* What is expected *
If a line in the data below contains the word "runs", copy it out.

* Extracted entries *
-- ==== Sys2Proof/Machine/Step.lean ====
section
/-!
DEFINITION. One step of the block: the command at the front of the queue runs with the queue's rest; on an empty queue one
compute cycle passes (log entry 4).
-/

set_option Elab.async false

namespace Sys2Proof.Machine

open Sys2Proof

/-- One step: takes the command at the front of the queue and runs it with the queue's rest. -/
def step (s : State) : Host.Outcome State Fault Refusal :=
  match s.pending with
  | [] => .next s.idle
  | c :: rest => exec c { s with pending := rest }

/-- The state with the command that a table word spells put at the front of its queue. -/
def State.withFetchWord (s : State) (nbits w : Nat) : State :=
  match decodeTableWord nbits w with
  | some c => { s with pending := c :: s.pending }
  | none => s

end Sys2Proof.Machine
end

* Solution for this task *
DEFINITION. One step of the block: the command at the front of the queue runs with the queue's rest; on an empty queue one
/-- One step: takes the command at the front of the queue and runs it with the queue's rest. -/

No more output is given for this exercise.